We screened the TCM to determine which factors present mediated DC inhibition. VEGF, a growth factor that promotes angiogenesis and has been reported to inhibit DC maturation and function, was present at high levels in the TCM. In addition, we found high levels of CCL2 (MCP-1), CXCL1 (GROα) and CXCL5 (ENA-78) were secreted by all tumors. The main function of CCL2 is to attract monocytes and macrophages, while CXCL1 and CXCL5 attract and activate neutrophils. While all of these chemokines can promote tumor growth, proliferation and angiogenesis,, how they affect DCs has not been investigated. Therefore we exposed monocyte derived DCs obtained from healthy donors to recombinant VEGF (which acts as our positive control for DC inhibition) CCL2, CXCL1 and CXCL5 prior to stimulation with LPS. VEGF and all 3 chemokines reduced LPS-induced secretion of IL-12p70 (Fig. 1), thereby reducing the possibility of a potent Th1 response. VEGF inhibited LPS-induced expression of CD54 and CD80, while CXCL1 inhibited HLA-DR expression, indicating that they, to some extent, affect DC maturation.

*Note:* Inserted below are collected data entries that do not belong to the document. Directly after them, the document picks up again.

-- ==== Sys2Proof/Word.lean ====
section
/-! DEFINITION. The block's elementary values: a symbol is one bit (R10), an operation word is 16 bits (R76). -/

namespace Sys2Proof

/-- A symbol: one bit (R10, D2). A value other than 0 or 1 cannot be expressed (R182, U16). -/
abbrev Symbol := Bool

/-- An operation word (R76): `op` in bits 15:11, `arg` in bits 10:0. -/
abbrev OpWord := BitVec 16

/-- The `arg` field of an operation word (R76). -/
abbrev Arg := BitVec 11

/-- 152 symbols, bit k being symbol k (R33, R53): a Frame's data or a raw payload. -/
abbrev FrameBits := BitVec 152

/-- 76 bits, bit i being decoded bit i or its error flag (R34, R53). -/
abbrev DecodedBits := BitVec 76

end Sys2Proof
end

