-- ==== Sys2Proof/Machine/Text.lean ====
section
/-! DEFINITION. The textual form of the host operations (R81) and the two pseudo-operations (R82). -/

namespace Sys2Proof.Machine

/-- A `<bits>` operand, first symbol leftmost (R81). -/
def bitsText (l : List Symbol) : String := String.ofList (l.map fun b => if b then '1' else '0')

/-- R81. -/
def Band.text : Band → String
  | .vhf => "VHF"
  | .uhf => "UHF"

/-- R81. -/
def ChannelKind.text : ChannelKind → String
  | .control => "CONTROL"
  | .traffic => "TRAFFIC"

/-- The line of a host operation with legal operands; `symbols` is what follows a FEED word. The other operations
have no textual form (R81). -/
def opText (i : Instr) (symbols : List Symbol) : Option String :=
  match i with
  | .create rsv kind band =>
    match createOperands rsv kind band with
    | .ok (b, k) => some ("CREATE " ++ b.text ++ ", " ++ k.text)
    | .error _ => none
  | .feed _ => some ("FEED " ++ bitsText symbols)
  | .process arg => if arg = 0 then some "PROCESS" else none
  | .getScr arg => if arg = 0 then some "GET_SCR" else none
  | .setScr rsv auto v =>
    match scrOperand rsv auto v with
    | some .auto => some "SET_SCR AUTO"
    | some (.known x) => some ("SET_SCR " ++ toString x.val)
    | none => none
  | .getScrConfidence arg => if arg = 0 then some "GET_SCR_CONFIDENCE" else none
  | .setScrConfidence n => some ("SET_SCR_CONFIDENCE " ++ toString n)
  | .markerCmp _ => none
  | .syncAcq _ => none
  | .extract _ => none
  | .diffDec1 _ => none
  | .chDec _ => none
  | .deinterleave _ => none
  | .diffDec2 _ => none
  | .descramble _ => none
  | .scrDetect _ => none
  | .procFrame _ => none
  | .cchProc _ => none
  | .tchProc _ => none

/-- SET_SCR of a setting (R184). -/
def setScrOp : Scr → Instr
  | .auto => .setScr 0 true 0
  | .known v => .setScr 0 false v.val

/-- `PRESET <band>, <kind>, <v>` (R82). -/
def presetOps (b : Band) (k : ChannelKind) (v : Scr) : List Instr := [.create 0 k.code b.code, setScrOp v]

/-- `FEED_REP <n>, <bits>` (R82): one FEED, and the symbols that follow it. -/
def feedRep (n : Nat) (l : List Symbol) : Instr × List Symbol :=
  (.feed (n * l.length), (List.replicate n l).flatten)

end Sys2Proof.Machine
end

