-- ==== Sys2Proof/Laws/Decode.lean ====
section
/-! SUPPORT. The fields of a word that was put together from them. -/

namespace Sys2Proof

/-- Element i of a concatenation: the right part holds the low elements. -/
theorem getLsbD_concat {n m k : Nat} (h : n + m = k) (x : BitVec n) (y : BitVec m) (z : BitVec k)
    (hz : z = BitVec.cast h (x ++ y)) (i : Nat) :
    z.getLsbD i = if i < m then y.getLsbD i else x.getLsbD (i - m) := by
  subst h; subst hz
  simp only [BitVec.cast_eq, BitVec.getLsbD_append]

theorem opField_opWord (op : BitVec 5) (a : Arg) : opField (opWord op a) = op := by
  apply BitVec.eq_of_getLsbD_eq
  intro i hi
  rw [opField, BitVec.getLsbD_extractLsb', getLsbD_concat (n := 5) (m := 11) rfl op a (opWord op a) rfl]
  simp [hi]

theorem argField_opWord (op : BitVec 5) (a : Arg) : argField (opWord op a) = a := by
  apply BitVec.eq_of_getLsbD_eq
  intro i hi
  rw [argField, BitVec.getLsbD_extractLsb', getLsbD_concat (n := 5) (m := 11) rfl op a (opWord op a) rfl]
  simp [hi]

/-- A word is its two fields. -/
theorem opWord_fields (w : OpWord) : opWord (opField w) (argField w) = w := by
  apply BitVec.eq_of_getLsbD_eq
  intro i hi
  rw [getLsbD_concat (n := 5) (m := 11) rfl _ _ (opWord (opField w) (argField w)) rfl, opField, argField,
    BitVec.getLsbD_extractLsb', BitVec.getLsbD_extractLsb']
  by_cases h : i < 11
  · simp [h]
  · have : i - 11 < 5 := by omega
    have e : 11 + (i - 11) = i := by omega
    rw [if_neg h, e]; simp [this]

end Sys2Proof
end

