-- ==== Sys2Proof/Laws/Frames.lean ====
section
/-! SUPPORT. The detector and the frame processors, each by what it answers. -/

namespace Sys2Proof.Machine

/-- A left-to-right scan keeps the first of the largest values (R163). -/
theorem scan_spec (v : Fin 128 → Nat) (l : List (Fin 128)) (hl : l.Pairwise (· < ·)) (b0 : Fin 128)
    (hb : ∀ c ∈ l, b0 < c ∨ b0 = c) :
    let b := l.foldl (fun best c => if v c > v best then c else best) b0
    v b0 ≤ v b ∧ (∀ c ∈ l, v c ≤ v b) ∧ (b = b0 ∨ v b0 < v b) ∧
      (∀ c ∈ l, c < b → v c < v b) ∧ (b0 < b ∨ b0 = b) := by
  induction l generalizing b0 with
  | nil => simp
  | cons a l ih =>
    have hp := List.pairwise_cons.1 hl
    simp only [List.foldl_cons]
    by_cases h : v a > v b0
    · rw [if_pos h]
      obtain ⟨h1, h2, h3, h4, h5⟩ := ih hp.2 a fun c hc => Or.inl (hp.1 c hc)
      refine ⟨by omega, ?_, Or.inr (by omega), ?_, ?_⟩
      · intro c hc
        rcases List.mem_cons.1 hc with rfl | hc
        · exact h1
        · exact h2 c hc
      · intro c hc hlt
        rcases List.mem_cons.1 hc with rfl | hc
        · rcases h3 with h3 | h3
          · rw [h3] at hlt; exact absurd hlt (lt_irrefl _)
          · exact h3
        · exact h4 c hc hlt
      · have := hb a (by simp)
        rcases this with hba | hba
        · exact Or.inl (by rcases h5 with h5 | h5 <;> omega)
        · subst hba; omega
    · rw [if_neg h]
      obtain ⟨h1, h2, h3, h4, h5⟩ := ih hp.2 b0 fun c hc => hb c (List.mem_cons_of_mem _ hc)
      refine ⟨h1, ?_, h3, ?_, h5⟩
      · intro c hc
        rcases List.mem_cons.1 hc with rfl | hc
        · omega
        · exact h2 c hc
      · intro c hc hlt
        rcases List.mem_cons.1 hc with rfl | hc
        · rcases h3 with h3 | h3
          · rw [h3] at hlt
            rcases hb c (by simp) with h | h
            · omega
            · rw [h] at hlt; exact absurd hlt (lt_irrefl _)
          · omega
        · exact h4 c hc hlt

/-- `best` is the lowest index of the largest score (R163). -/
theorem bestCandidate_spec (stat : Vector Nat 128) :
    (∀ j : Fin 128, stat[j] ≤ stat[bestCandidate stat]) ∧
      (∀ j : Fin 128, j < bestCandidate stat → stat[j] < stat[bestCandidate stat]) := by
  obtain ⟨_, h2, _, h4, _⟩ := scan_spec (fun c => stat[c]) (List.finRange 128) (List.pairwise_lt_finRange 128) 0
    fun c _ => by have := Fin.zero_le c; omega
  exact ⟨fun j => h2 j (List.mem_finRange j), fun j hj => h4 j (List.mem_finRange j) hj⟩

/-- A lowest index of the largest score is `best`. -/
theorem bestCandidate_eq {stat : Vector Nat 128} {b : Fin 128} (h1 : ∀ j : Fin 128, stat[j] ≤ stat[b])
    (h2 : ∀ j : Fin 128, j < b → stat[j] < stat[b]) : bestCandidate stat = b := by
  obtain ⟨g1, g2⟩ := bestCandidate_spec stat
  rcases lt_trichotomy (bestCandidate stat) b with h | h | h
  · have := h2 _ h; have := g1 b; omega
  · exact h
  · have := g2 _ h; have := h1 (bestCandidate stat); omega

theorem foldMax_le (stat : Vector Nat 128) (best : Fin 128) (l : List (Fin 128)) (m0 x : Nat) :
    l.foldl (fun m c => if c = best then m else max m stat[c]) m0 ≤ x ↔
      m0 ≤ x ∧ ∀ c ∈ l, c ≠ best → stat[c] ≤ x := by
  induction l generalizing m0 with
  | nil => simp
  | cons a l ih =>
    rw [List.foldl_cons, ih]
    by_cases h : a = best
    · simp [h]
    · simp only [h, if_false, List.mem_cons, forall_eq_or_imp, ne_eq, not_false_eq_true, true_implies]
      constructor
      · rintro ⟨h1, h2⟩; exact ⟨by omega, by omega, h2⟩
      · rintro ⟨h1, h2, h3⟩; exact ⟨by omega, h3⟩

/-- `second` is at most x exactly when every other score is (R163). -/
theorem secondScore_le (stat : Vector Nat 128) (best : Fin 128) (x : Nat) :
    secondScore stat best ≤ x ↔ ∀ j : Fin 128, j ≠ best → stat[j] ≤ x := by
  unfold secondScore
  rw [foldMax_le]
  exact ⟨fun h j hj => h.2 j (List.mem_finRange j) hj, fun h => ⟨Nat.zero_le _, fun j _ hj => h j hj⟩⟩

/-- The commit condition, against every other score (R164). -/
theorem commits_iff (stat : Vector Nat 128) (n : Nat) :
    commits stat n = true ↔ ∀ j : Fin 128, j ≠ bestCandidate stat → stat[j] + n < stat[bestCandidate stat] := by
  rw [commits, decide_eq_true_iff]
  have h := secondScore_le stat (bestCandidate stat) (stat[bestCandidate stat] - n - 1)
  by_cases hs : n < stat[bestCandidate stat]
  · constructor
    · intro g j hj
      have := h.1 (by omega) j hj
      omega
    · intro g
      have := h.2 fun j hj => by have := g j hj; omega
      omega
  · constructor
    · intro g; omega
    · intro g
      by_cases h0 : (0 : Fin 128) = bestCandidate stat
      · have := g 1 (by rw [← h0]; decide); omega
      · have := g 0 h0; omega

/-- One score after a run (R162). -/
theorem scoresAfter_getElem (P : Config.Params) (f : Frame) (stat : Vector Nat 128) (j : Fin 128) :
    (scoresAfter P f stat)[j] = if trialPasses P f j then stat[j] + 1 else stat[j] - 2 := by
  simp [scoresAfter, scoreAfter, scrPassReward, scrFailPenalty]

/-- The trial's success, in its two conditions (R162). -/
theorem trialPasses_iff (P : Config.Params) (f : Frame) (j : Fin 128) :
    trialPasses P f j = true ↔ errorCount (trialDecode P f j) = 0 ∧ P.crcCheck (trialDecode P f j).data = true := by
  simp [trialPasses]

/-- SCRDETECT without a commit (R161, R166). -/
theorem scrDetect_of_not_commits {P : Config.Params} {c : Channel} {f : Frame} {es : List Event}
    (h : commits (scoresAfter P f c.scrStat) c.scrConfidence = false) :
    scrDetect P c f es =
      ({ c with scrStat := scoresAfter P f c.scrStat, scrGuess := bestCandidate (scoresAfter P f c.scrStat) }, es) := by
  simp [scrDetect, h]

/-- SCRDETECT with a commit (R161, R165, R166). -/
theorem scrDetect_of_commits {P : Config.Params} {c : Channel} {f : Frame} {es : List Event}
    (h : commits (scoresAfter P f c.scrStat) c.scrConfidence = true) :
    scrDetect P c f es =
      ({ c with scrStat := zeroScores, scrGuess := bestCandidate (scoresAfter P f c.scrStat),
                scr := .known (bestCandidate (scoresAfter P f c.scrStat)) },
        emitDiag P es (.scrLocked (bestCandidate (scoresAfter P f c.scrStat)))) := by
  simp [scrDetect, h, Channel.writeScr]

/-- SCRDETECT touches the three fields of the detector only, and emits at most a diagnostic (R161). -/
theorem scrDetect_frame (P : Config.Params) (c : Channel) (f : Frame) (es : List Event) :
    ∃ scr guess stat, (scrDetect P c f es).1 = { c with scr := scr, scrGuess := guess, scrStat := stat } ∧
      (scr ≠ c.scr → stat = zeroScores) ∧ mandatory (scrDetect P c f es).2 = mandatory es := by
  cases h : commits (scoresAfter P f c.scrStat) c.scrConfidence
  · rw [scrDetect_of_not_commits h]
    exact ⟨c.scr, _, _, rfl, fun h => absurd rfl h, by simp only⟩
  · rw [scrDetect_of_commits h]
    exact ⟨_, _, _, rfl, fun _ => by simp only, by simp only [mandatory_emitDiag]⟩

/-- CCH_PROC on a frame whose gates all pass (R171, R174). -/
theorem cchProc_of_pass {P : Config.Params} {c : Channel} {f : Frame} (es : List Event)
    (h : firstFailedGate P (trialDecode P f (effectiveScr c)) = none) :
    cchProc P c f es =
      (.dispatched,
        emitDiag P (emit es (.reasmDispatch (trialDecode P f (effectiveScr c)).data
            (decodedIndex P (trialDecode P f (effectiveScr c)))))
          (.frameOk f.no (decodedIndex P (trialDecode P f (effectiveScr c)))
            ((trialDecode P f (effectiveScr c)).data.getLsbD P.st0Pos)
            ((trialDecode P f (effectiveScr c)).data.getLsbD P.st1Pos) (effectiveScr c))) := by
  unfold cchProc
  dsimp only
  rw [h]
  dsimp only
  rw [trialDecode_no]

/-- CCH_PROC on a frame that a gate drops (R171, R173). -/
theorem cchProc_of_fail {P : Config.Params} {c : Channel} {f : Frame} {k : DropKind} (es : List Event)
    (h : firstFailedGate P (trialDecode P f (effectiveScr c)) = some k) :
    cchProc P c f es =
      (.dropped k, emitDiag P (emit es .reasmReset) (.frameErr f.no k (effectiveScr c))) := by
  unfold cchProc
  dsimp only
  rw [h]
  dsimp only
  rw [trialDecode_no]

/-- PROC_FRAME on a configuration out of scope does nothing (R170, R172). -/
theorem procFrame_unsupported {P : Config.Params} {c : Channel} {f : Frame} {es : List Event}
    (h : c.channelKind = .traffic ∨ c.band = .vhf) : procFrame P c f es = (c, .unsupported, es) := by
  unfold procFrame tchProc
  rcases h with h | h
  · rw [h]
  · rw [h]; cases c.channelKind <;> rfl

/-- PROC_FRAME with a known constant is CCH_PROC (R170). -/
theorem procFrame_known {P : Config.Params} {c : Channel} {f : Frame} {es : List Event} {v : Fin 128}
    (hk : c.channelKind = .control) (hb : c.band = .uhf) (hs : c.scr = .known v) :
    procFrame P c f es = (c, cchProc P c f es) := by
  simp only [procFrame, hk, hb, hs]

/-- PROC_FRAME in Auto is SCRDETECT, then CCH_PROC (R170). -/
theorem procFrame_auto {P : Config.Params} {c : Channel} {f : Frame} {es : List Event}
    (hk : c.channelKind = .control) (hb : c.band = .uhf) (hs : c.scr = .auto) :
    procFrame P c f es =
      ((scrDetect P c f es).1, cchProc P (scrDetect P c f es).1 f (scrDetect P c f es).2) := by
  simp only [procFrame, hk, hb, hs]

/-- The first of a pair. Stated for variables, so that the kernel never compares the seconds, which are whole decodes. -/
theorem pair_fst {α β : Type} (a : α) (b : β) : (a, b).1 = a := rfl

/-- The instance PROC_FRAME leaves in Auto (R170). -/
theorem procFrame_auto_fst {P : Config.Params} {c : Channel} {f : Frame} {es : List Event}
    (hk : c.channelKind = .control) (hb : c.band = .uhf) (hs : c.scr = .auto) :
    (procFrame P c f es).1 = (scrDetect P c f es).1 :=
  (congrArg Prod.fst (procFrame_auto hk hb hs)).trans (pair_fst _ _)

/-- The three ways of PROC_FRAME (R170). -/
theorem procFrame_cases (c : Channel) :
    (c.channelKind = .traffic ∨ c.band = .vhf) ∨
    (c.channelKind = .control ∧ c.band = .uhf ∧ ∃ v, c.scr = .known v) ∨
    (c.channelKind = .control ∧ c.band = .uhf ∧ c.scr = .auto) := by
  cases c.channelKind <;> cases c.band <;> cases c.scr <;> simp

/-- PROC_FRAME touches the three fields of the detector only, and those only in Auto (R170). -/
theorem procFrame_frame (P : Config.Params) (c : Channel) (f : Frame) (es : List Event) :
    ∃ scr guess stat, (procFrame P c f es).1 = { c with scr := scr, scrGuess := guess, scrStat := stat } ∧
      (c.scr ≠ .auto → scr = c.scr ∧ guess = c.scrGuess ∧ stat = c.scrStat) ∧
      (scr ≠ c.scr → stat = zeroScores) := by
  rcases procFrame_cases c with h | ⟨hk, hb, v, hs⟩ | ⟨hk, hb, hs⟩
  · rw [procFrame_unsupported h]
    exact ⟨c.scr, c.scrGuess, c.scrStat, rfl, fun _ => ⟨rfl, rfl, rfl⟩, fun h => absurd rfl h⟩
  · rw [procFrame_known hk hb hs]
    generalize cchProc P c f es = d
    exact ⟨c.scr, c.scrGuess, c.scrStat, rfl, fun _ => ⟨rfl, rfl, rfl⟩, fun h => absurd rfl h⟩
  · obtain ⟨a, b, e, h1, h2, _⟩ := scrDetect_frame P c f es
    exact ⟨a, b, e, (procFrame_auto_fst hk hb hs).trans h1, fun h => absurd hs h, h2⟩

end Sys2Proof.Machine
end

However, LPS-induced IL-10, IL-1β, TNFα, IL-8 and IL-6 secretion was not affected. Neither did CCL2, CXCL1, CXCL5 or VEGF affect DC migration, T-cell proliferation or IFNγ production from T-cells. These results show that these chemokines alone are not the only factors in the TCM that inhibit DCs; however they contribute to the immunosuppressive environment by reducing IL-12p70 secretion from DCs. Furthermore, these chemokines may work synergistically to inhibit DC maturation and function. To test this we combined the cytokines, we found that CXCL1 and VEGF had an additive effect on the LPS-induced inhibition of IL-12p70 secretion from DCs. However, when CXCL1 and VEGF were neutralised in the TCM, either alone or together, the inhibitory effect of the TCM was not reversed. These results show that it is very likely that it is not a single agent but multiple factors present in the TCM affect DC maturation and function.

Timing of the exposure of DCs to tumor derived cytokines is important. While we did not study the effects of CCL2, CXCL1, CXCL5 and VEGF on DC differentiation, other studies have shown that the presence of VEGF, IL-6, G-CSF or prostanoids during the differentiation stage significantly inhibit DC function.- Moreover, neutralisation of IL-6 or G-CSF in conditioned media of the pancreatic cancer cell line BxPC-3 significantly reversed its inhibitory effects. Inhibition of COX1/2 in primary colon tumor cells supernatants, which results in reduced prostanoid production, also significantly reversed the inhibitory effects of the conditioned media; however neither induced a complete reversion. These results also illustrate that multiple factors secreted by the tumor are responsible for inhibiting DC differentiation in addition to DC maturation and function.

In summary, we show that the TCM components CCL2, CXCL1, CXCL5 and VEGF play a role in modulating the inflammatory response through inhibition of IL-12p70 secretion by DCs, a novel strategy employed by the tumor to evade the immune response. In addition, CXCL1 and VEGF act together in the inhibition of IL-12p70 secretion from DCs. Even though CCL2, CXCL1, CXCL5 and VEGF are abundantly present in the TCM, they may not be the most biologically active in affecting DC maturation and function. It is probable that the action of the entire tumor microenvironment is required to elicit such a significant effect.